(Exercise prompt):
Using the records below, give again exactly the lines from the line that contains "let e := getSeq c n" through the line that contains "if dOp d = 6 then", both ends included, and only those.

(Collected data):
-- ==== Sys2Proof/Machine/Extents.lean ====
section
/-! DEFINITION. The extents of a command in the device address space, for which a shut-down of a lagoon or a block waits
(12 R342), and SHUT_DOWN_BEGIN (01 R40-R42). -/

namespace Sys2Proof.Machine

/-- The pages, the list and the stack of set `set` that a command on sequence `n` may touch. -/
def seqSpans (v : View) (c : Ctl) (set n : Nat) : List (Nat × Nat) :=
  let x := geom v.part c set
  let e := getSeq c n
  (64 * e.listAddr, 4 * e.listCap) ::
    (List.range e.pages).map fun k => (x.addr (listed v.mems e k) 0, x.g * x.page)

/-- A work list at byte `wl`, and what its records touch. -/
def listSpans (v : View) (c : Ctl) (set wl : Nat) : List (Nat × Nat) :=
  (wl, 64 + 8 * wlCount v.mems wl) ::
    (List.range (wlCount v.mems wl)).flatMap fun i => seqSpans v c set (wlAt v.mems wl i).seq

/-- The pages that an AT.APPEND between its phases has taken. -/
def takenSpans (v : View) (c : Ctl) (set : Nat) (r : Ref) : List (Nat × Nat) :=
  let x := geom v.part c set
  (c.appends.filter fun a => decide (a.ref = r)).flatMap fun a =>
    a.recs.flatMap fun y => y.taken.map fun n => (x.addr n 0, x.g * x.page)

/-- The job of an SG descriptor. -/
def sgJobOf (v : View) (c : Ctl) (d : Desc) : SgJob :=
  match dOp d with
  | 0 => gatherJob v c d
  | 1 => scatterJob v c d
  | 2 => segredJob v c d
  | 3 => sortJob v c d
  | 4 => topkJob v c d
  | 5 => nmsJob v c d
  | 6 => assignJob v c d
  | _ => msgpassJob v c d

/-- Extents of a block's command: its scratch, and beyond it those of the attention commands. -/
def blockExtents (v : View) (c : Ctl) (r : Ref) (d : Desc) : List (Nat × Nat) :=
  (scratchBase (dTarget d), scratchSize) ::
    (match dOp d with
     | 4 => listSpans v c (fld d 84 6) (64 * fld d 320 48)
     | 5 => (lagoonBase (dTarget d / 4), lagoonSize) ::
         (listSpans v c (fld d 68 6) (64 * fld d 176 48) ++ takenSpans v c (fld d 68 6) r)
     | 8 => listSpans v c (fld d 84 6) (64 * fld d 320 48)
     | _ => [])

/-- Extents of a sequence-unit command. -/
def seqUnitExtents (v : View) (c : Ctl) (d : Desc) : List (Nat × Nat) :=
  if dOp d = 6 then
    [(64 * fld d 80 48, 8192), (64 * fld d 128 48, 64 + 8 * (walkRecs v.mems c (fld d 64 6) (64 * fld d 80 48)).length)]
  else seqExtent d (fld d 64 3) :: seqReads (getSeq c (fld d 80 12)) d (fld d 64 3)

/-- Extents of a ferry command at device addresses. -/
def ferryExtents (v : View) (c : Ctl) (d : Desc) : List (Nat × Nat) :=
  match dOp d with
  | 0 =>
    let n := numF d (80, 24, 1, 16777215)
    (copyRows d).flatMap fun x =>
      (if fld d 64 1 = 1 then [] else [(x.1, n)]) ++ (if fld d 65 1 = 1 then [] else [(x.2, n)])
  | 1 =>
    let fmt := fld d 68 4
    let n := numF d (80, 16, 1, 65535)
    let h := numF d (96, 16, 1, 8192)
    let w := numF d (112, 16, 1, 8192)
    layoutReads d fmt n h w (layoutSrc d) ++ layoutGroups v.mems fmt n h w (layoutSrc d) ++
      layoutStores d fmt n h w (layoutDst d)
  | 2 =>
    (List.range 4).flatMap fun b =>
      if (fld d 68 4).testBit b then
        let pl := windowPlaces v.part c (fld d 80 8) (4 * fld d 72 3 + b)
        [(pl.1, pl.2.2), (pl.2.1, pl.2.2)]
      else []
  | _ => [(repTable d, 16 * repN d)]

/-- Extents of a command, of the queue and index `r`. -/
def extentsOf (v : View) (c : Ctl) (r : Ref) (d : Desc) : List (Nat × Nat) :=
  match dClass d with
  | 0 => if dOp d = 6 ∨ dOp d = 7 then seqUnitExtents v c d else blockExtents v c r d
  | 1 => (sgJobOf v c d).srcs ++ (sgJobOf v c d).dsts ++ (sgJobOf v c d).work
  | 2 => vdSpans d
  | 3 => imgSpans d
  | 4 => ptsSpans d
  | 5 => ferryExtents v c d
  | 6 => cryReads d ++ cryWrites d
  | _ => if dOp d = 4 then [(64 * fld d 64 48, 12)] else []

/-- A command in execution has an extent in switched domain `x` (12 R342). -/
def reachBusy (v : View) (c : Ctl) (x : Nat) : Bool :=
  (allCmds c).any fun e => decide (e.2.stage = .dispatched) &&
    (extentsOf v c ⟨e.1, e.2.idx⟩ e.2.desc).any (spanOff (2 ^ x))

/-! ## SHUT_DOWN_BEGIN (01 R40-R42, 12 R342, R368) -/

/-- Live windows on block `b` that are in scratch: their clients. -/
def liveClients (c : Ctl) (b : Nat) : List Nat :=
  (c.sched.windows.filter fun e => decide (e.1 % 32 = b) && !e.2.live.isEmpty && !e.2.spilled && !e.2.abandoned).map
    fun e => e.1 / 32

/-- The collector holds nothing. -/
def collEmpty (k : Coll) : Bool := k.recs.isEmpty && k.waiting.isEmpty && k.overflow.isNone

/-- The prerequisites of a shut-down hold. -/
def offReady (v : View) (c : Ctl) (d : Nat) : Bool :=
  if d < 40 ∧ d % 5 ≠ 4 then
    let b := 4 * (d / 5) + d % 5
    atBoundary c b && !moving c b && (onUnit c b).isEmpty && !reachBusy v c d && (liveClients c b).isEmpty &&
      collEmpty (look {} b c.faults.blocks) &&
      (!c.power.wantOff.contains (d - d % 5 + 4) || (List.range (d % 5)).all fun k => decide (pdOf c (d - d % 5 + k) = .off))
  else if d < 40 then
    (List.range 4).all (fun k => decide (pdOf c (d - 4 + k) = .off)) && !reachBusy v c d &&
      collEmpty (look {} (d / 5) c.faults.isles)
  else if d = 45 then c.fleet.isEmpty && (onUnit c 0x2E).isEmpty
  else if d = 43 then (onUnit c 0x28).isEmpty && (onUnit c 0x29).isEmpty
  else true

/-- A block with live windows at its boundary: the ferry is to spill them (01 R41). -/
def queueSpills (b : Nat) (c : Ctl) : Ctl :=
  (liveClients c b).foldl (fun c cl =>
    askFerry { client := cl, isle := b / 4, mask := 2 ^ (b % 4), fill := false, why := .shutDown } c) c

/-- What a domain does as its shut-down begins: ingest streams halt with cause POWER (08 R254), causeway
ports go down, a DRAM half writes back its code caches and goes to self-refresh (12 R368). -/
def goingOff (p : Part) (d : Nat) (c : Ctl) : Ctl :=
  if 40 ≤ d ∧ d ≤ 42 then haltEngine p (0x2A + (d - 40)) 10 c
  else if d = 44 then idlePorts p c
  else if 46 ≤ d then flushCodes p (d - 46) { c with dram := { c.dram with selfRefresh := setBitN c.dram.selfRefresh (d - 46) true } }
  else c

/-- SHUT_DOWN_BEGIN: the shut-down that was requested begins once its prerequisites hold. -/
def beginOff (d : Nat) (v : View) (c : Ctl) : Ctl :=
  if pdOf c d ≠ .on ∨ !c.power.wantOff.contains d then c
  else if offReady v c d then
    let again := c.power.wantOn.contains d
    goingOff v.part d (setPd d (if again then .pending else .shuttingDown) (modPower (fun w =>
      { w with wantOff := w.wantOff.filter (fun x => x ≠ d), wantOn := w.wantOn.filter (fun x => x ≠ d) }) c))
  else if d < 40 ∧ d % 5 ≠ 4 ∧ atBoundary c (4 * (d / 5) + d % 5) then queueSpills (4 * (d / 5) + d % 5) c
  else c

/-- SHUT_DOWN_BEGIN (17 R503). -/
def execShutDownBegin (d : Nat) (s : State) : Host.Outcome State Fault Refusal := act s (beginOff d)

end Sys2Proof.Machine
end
--
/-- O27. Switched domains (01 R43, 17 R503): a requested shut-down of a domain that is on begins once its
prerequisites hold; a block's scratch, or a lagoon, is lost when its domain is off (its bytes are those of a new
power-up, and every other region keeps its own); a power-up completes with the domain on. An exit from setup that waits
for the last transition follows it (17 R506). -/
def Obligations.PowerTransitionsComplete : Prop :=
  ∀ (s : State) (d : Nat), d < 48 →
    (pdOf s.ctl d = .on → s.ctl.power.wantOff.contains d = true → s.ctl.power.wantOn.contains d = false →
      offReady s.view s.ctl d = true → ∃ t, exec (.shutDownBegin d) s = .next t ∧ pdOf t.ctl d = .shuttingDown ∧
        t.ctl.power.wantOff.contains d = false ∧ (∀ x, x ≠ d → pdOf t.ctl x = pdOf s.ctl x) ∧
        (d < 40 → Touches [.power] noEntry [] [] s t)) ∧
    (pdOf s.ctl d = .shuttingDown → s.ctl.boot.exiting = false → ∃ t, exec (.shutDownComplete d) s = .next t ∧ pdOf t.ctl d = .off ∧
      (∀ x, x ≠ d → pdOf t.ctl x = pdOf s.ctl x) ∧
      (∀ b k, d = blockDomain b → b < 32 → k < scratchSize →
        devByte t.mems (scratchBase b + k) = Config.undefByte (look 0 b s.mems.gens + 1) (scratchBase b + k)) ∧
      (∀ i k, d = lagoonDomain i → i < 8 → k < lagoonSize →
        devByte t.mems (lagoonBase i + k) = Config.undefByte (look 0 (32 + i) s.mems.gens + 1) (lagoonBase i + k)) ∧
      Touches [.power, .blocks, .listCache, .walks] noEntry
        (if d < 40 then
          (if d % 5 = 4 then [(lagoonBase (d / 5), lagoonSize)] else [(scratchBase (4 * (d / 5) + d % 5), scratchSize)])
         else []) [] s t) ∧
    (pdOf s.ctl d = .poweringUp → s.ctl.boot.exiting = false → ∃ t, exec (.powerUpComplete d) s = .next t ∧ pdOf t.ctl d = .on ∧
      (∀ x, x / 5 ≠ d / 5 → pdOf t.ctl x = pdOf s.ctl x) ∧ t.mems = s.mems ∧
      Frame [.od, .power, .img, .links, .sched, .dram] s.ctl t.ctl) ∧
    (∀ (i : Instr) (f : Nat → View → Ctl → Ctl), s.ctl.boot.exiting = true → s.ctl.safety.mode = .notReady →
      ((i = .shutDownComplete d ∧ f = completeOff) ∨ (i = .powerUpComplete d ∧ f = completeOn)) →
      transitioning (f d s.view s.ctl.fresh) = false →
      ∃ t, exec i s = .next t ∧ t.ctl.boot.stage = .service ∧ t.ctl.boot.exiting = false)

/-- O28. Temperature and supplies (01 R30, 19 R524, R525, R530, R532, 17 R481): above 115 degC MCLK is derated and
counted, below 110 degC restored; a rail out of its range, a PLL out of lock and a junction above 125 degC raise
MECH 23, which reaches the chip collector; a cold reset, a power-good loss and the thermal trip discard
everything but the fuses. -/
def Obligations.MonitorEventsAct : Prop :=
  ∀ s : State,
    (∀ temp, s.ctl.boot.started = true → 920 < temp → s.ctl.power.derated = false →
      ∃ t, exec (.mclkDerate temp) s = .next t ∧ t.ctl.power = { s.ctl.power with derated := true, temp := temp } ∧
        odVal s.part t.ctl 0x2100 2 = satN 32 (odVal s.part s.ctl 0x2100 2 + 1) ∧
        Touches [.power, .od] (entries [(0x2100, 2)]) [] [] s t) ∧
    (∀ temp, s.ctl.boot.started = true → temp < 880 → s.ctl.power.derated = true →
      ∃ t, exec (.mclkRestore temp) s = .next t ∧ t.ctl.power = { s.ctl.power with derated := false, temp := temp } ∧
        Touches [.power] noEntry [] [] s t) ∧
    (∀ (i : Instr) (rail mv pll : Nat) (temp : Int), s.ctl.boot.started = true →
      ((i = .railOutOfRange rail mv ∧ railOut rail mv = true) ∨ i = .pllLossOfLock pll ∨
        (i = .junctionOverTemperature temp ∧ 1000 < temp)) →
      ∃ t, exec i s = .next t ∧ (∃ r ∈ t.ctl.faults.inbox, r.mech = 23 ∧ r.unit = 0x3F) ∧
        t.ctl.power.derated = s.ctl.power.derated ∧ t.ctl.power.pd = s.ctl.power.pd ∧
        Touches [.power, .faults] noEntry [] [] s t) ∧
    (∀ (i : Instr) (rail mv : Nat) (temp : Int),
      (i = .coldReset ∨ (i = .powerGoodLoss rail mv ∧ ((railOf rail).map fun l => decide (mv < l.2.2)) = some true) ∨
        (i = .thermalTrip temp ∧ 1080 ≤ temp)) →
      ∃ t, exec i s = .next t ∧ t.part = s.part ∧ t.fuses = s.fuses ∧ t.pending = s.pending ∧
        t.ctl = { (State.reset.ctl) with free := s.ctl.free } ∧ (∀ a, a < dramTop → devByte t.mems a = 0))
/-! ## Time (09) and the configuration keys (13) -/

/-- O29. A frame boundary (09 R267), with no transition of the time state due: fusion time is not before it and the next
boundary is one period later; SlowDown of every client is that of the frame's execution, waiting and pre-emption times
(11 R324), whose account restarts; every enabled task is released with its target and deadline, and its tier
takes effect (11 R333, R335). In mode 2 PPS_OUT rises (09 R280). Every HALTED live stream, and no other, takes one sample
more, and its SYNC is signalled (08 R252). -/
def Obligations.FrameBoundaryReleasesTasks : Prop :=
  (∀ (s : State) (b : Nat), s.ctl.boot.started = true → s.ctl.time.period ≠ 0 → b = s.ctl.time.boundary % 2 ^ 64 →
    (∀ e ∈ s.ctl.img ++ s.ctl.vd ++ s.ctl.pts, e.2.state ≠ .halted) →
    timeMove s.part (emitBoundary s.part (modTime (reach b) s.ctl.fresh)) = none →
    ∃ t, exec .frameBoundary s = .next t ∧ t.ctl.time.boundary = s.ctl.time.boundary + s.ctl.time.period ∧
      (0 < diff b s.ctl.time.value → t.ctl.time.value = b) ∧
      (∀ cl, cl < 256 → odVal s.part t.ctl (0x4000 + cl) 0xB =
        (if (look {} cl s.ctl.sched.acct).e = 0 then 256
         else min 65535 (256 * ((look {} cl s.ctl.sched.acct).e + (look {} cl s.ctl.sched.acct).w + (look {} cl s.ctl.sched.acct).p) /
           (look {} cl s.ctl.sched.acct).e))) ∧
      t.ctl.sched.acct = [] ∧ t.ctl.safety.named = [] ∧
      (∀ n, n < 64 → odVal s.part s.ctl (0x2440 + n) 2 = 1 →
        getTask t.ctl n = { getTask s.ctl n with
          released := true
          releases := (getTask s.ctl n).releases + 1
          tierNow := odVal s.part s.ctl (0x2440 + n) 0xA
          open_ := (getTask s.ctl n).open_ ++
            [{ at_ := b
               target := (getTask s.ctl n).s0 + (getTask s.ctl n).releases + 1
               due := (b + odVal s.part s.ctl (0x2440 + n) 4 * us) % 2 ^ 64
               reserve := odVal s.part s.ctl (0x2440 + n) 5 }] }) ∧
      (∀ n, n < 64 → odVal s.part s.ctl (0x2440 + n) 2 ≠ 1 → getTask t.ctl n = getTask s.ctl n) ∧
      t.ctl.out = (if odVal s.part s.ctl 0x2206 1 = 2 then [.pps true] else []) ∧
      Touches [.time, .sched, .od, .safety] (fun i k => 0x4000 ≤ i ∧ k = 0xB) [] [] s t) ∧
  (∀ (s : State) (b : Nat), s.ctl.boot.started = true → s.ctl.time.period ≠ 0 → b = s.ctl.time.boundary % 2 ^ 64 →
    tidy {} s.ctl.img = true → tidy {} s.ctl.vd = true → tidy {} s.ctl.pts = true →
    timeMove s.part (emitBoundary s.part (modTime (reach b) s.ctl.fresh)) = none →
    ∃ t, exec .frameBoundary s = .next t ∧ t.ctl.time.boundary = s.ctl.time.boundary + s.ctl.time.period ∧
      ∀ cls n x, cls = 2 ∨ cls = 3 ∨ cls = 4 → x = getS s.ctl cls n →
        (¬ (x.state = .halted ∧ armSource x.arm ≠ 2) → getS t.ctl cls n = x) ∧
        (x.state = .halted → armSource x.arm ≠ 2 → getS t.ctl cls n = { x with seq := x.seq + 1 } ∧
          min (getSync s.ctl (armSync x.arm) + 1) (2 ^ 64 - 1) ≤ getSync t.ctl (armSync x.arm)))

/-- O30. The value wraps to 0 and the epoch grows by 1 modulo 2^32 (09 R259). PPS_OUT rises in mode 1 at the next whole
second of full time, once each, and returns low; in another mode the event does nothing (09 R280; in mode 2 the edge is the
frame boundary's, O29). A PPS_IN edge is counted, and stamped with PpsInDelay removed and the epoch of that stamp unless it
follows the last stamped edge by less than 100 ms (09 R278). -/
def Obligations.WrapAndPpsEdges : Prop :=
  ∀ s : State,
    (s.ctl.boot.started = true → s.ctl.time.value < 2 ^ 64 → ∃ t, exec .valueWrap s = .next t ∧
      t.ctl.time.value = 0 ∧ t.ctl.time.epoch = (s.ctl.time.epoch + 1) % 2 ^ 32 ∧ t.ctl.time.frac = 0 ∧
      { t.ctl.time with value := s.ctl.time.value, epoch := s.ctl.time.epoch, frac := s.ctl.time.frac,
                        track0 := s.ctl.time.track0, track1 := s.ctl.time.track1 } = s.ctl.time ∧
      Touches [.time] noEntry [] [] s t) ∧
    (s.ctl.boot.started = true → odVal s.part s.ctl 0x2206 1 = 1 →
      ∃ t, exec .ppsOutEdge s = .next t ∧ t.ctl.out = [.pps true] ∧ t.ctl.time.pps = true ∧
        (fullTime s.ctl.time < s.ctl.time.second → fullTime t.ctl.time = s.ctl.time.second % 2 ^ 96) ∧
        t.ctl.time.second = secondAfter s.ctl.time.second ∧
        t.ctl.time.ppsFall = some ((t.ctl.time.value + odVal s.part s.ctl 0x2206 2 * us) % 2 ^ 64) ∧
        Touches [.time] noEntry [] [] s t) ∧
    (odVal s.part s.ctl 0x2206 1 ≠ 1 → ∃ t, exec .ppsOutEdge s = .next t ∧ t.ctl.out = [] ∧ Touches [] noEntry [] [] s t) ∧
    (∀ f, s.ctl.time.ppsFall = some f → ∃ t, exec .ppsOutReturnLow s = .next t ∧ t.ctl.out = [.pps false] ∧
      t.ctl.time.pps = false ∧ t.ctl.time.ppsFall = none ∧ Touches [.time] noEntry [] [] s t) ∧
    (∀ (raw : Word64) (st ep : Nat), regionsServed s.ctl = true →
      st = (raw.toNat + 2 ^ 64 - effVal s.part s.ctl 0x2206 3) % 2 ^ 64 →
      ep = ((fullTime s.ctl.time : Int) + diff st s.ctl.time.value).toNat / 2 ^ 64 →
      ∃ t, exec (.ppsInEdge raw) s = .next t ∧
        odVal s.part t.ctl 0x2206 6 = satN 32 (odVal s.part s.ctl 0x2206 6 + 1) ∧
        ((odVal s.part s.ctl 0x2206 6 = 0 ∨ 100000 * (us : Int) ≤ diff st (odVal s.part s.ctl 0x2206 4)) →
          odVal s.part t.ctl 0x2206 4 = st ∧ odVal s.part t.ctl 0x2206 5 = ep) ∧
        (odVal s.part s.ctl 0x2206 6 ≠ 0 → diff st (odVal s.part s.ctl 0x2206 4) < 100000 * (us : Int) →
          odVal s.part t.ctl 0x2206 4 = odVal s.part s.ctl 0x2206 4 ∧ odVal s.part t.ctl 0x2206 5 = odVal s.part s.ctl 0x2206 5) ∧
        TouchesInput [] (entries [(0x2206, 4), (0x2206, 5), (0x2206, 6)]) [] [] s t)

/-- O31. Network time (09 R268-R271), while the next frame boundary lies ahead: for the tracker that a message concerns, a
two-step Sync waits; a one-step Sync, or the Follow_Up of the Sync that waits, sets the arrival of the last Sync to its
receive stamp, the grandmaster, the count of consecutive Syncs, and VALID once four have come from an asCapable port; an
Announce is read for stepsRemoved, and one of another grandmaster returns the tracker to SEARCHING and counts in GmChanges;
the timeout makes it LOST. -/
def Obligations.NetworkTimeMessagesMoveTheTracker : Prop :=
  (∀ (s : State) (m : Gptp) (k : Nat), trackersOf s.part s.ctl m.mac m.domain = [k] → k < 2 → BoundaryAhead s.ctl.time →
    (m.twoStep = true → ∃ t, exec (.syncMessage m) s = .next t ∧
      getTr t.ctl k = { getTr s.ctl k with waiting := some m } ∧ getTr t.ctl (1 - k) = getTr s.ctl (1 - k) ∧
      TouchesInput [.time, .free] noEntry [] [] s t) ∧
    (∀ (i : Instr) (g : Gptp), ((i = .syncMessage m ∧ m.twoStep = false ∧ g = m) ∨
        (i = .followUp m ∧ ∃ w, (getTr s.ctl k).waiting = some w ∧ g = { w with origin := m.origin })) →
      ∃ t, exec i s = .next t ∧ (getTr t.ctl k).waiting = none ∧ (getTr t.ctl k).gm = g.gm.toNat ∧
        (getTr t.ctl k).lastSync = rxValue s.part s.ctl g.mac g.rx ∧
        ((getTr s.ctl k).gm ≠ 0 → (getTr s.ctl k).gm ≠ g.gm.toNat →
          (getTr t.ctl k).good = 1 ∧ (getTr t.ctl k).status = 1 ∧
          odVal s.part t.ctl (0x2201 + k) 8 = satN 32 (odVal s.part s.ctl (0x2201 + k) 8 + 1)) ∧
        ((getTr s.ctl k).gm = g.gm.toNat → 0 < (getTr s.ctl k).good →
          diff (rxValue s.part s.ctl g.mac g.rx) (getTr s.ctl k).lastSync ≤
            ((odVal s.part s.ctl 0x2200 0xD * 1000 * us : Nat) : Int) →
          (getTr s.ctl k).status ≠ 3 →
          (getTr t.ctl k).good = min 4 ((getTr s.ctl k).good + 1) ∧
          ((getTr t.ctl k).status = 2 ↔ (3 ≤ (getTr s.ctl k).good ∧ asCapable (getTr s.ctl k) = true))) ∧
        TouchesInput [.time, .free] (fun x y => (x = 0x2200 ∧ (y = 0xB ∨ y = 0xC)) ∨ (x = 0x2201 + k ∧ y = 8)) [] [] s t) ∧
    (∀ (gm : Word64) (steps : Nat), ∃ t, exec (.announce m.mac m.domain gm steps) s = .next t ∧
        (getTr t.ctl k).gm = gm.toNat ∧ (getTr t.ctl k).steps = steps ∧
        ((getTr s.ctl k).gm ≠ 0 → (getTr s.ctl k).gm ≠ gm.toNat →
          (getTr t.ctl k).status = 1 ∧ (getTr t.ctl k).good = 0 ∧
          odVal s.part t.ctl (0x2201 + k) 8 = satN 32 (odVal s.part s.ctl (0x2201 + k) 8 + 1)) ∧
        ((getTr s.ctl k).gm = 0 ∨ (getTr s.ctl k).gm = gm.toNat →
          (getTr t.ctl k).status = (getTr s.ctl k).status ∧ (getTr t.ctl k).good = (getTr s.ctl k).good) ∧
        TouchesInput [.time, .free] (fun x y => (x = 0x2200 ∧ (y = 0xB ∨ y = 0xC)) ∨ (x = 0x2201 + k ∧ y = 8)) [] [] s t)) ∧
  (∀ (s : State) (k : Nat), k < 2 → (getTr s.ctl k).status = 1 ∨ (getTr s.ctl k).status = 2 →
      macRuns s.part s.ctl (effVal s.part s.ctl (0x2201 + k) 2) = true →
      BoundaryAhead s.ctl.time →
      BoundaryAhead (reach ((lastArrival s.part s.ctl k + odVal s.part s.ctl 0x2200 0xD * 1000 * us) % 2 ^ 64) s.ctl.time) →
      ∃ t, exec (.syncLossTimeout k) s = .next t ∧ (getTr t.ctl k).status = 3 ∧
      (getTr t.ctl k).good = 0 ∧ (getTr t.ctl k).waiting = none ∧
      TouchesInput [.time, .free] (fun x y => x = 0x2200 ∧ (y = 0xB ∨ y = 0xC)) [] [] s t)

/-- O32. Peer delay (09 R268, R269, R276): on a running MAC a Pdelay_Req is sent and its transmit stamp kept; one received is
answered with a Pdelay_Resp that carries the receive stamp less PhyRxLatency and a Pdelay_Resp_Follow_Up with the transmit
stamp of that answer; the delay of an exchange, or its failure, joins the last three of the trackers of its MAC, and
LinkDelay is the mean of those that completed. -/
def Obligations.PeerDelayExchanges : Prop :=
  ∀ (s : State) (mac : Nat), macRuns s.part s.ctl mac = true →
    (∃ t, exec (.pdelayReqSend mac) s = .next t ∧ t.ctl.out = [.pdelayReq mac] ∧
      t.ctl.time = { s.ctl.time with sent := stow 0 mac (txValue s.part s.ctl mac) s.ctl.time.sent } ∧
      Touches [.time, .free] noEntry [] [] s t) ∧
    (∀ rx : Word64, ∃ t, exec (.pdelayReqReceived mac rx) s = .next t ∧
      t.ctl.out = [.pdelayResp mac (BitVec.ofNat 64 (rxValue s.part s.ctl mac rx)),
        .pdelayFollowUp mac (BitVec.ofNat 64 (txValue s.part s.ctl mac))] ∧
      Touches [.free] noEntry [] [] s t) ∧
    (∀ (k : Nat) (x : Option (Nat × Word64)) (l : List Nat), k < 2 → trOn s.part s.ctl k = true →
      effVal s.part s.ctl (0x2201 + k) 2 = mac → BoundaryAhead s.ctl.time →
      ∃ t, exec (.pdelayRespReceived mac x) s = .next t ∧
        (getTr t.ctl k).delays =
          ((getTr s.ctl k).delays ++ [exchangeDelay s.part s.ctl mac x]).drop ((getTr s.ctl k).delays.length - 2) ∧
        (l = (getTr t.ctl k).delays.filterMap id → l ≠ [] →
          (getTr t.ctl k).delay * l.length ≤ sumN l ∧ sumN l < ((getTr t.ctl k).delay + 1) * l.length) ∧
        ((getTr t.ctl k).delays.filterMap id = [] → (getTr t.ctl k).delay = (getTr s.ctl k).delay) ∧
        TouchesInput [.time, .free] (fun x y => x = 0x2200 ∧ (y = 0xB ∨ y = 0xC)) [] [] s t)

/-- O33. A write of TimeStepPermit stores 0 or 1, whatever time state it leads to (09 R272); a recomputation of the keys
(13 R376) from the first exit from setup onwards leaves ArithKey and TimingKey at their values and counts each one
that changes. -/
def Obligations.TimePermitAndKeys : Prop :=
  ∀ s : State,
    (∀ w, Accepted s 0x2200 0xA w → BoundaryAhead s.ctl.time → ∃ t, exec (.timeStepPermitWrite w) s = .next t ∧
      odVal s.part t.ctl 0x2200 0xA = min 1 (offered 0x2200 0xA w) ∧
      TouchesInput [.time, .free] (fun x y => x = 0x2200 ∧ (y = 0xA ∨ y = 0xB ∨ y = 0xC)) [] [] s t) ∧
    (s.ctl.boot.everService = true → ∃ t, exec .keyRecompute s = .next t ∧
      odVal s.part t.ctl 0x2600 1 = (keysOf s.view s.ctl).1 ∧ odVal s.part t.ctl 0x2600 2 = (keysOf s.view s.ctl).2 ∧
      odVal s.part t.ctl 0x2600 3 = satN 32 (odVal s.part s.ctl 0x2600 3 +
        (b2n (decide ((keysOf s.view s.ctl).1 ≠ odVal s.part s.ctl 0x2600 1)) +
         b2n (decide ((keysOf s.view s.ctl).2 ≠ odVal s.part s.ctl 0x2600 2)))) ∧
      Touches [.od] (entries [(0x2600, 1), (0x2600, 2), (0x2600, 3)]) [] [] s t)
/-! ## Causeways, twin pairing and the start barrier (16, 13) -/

(Answer to the exercise):
  let e := getSeq c n
  (64 * e.listAddr, 4 * e.listCap) ::
    (List.range e.pages).map fun k => (x.addr (listed v.mems e k) 0, x.g * x.page)

/-- A work list at byte `wl`, and what its records touch. -/
def listSpans (v : View) (c : Ctl) (set wl : Nat) : List (Nat × Nat) :=
  (wl, 64 + 8 * wlCount v.mems wl) ::
    (List.range (wlCount v.mems wl)).flatMap fun i => seqSpans v c set (wlAt v.mems wl i).seq

/-- The pages that an AT.APPEND between its phases has taken. -/
def takenSpans (v : View) (c : Ctl) (set : Nat) (r : Ref) : List (Nat × Nat) :=
  let x := geom v.part c set
  (c.appends.filter fun a => decide (a.ref = r)).flatMap fun a =>
    a.recs.flatMap fun y => y.taken.map fun n => (x.addr n 0, x.g * x.page)

/-- The job of an SG descriptor. -/
def sgJobOf (v : View) (c : Ctl) (d : Desc) : SgJob :=
  match dOp d with
  | 0 => gatherJob v c d
  | 1 => scatterJob v c d
  | 2 => segredJob v c d
  | 3 => sortJob v c d
  | 4 => topkJob v c d
  | 5 => nmsJob v c d
  | 6 => assignJob v c d
  | _ => msgpassJob v c d

/-- Extents of a block's command: its scratch, and beyond it those of the attention commands. -/
def blockExtents (v : View) (c : Ctl) (r : Ref) (d : Desc) : List (Nat × Nat) :=
  (scratchBase (dTarget d), scratchSize) ::
    (match dOp d with
     | 4 => listSpans v c (fld d 84 6) (64 * fld d 320 48)
     | 5 => (lagoonBase (dTarget d / 4), lagoonSize) ::
         (listSpans v c (fld d 68 6) (64 * fld d 176 48) ++ takenSpans v c (fld d 68 6) r)
     | 8 => listSpans v c (fld d 84 6) (64 * fld d 320 48)
     | _ => [])

/-- Extents of a sequence-unit command. -/
def seqUnitExtents (v : View) (c : Ctl) (d : Desc) : List (Nat × Nat) :=
  if dOp d = 6 then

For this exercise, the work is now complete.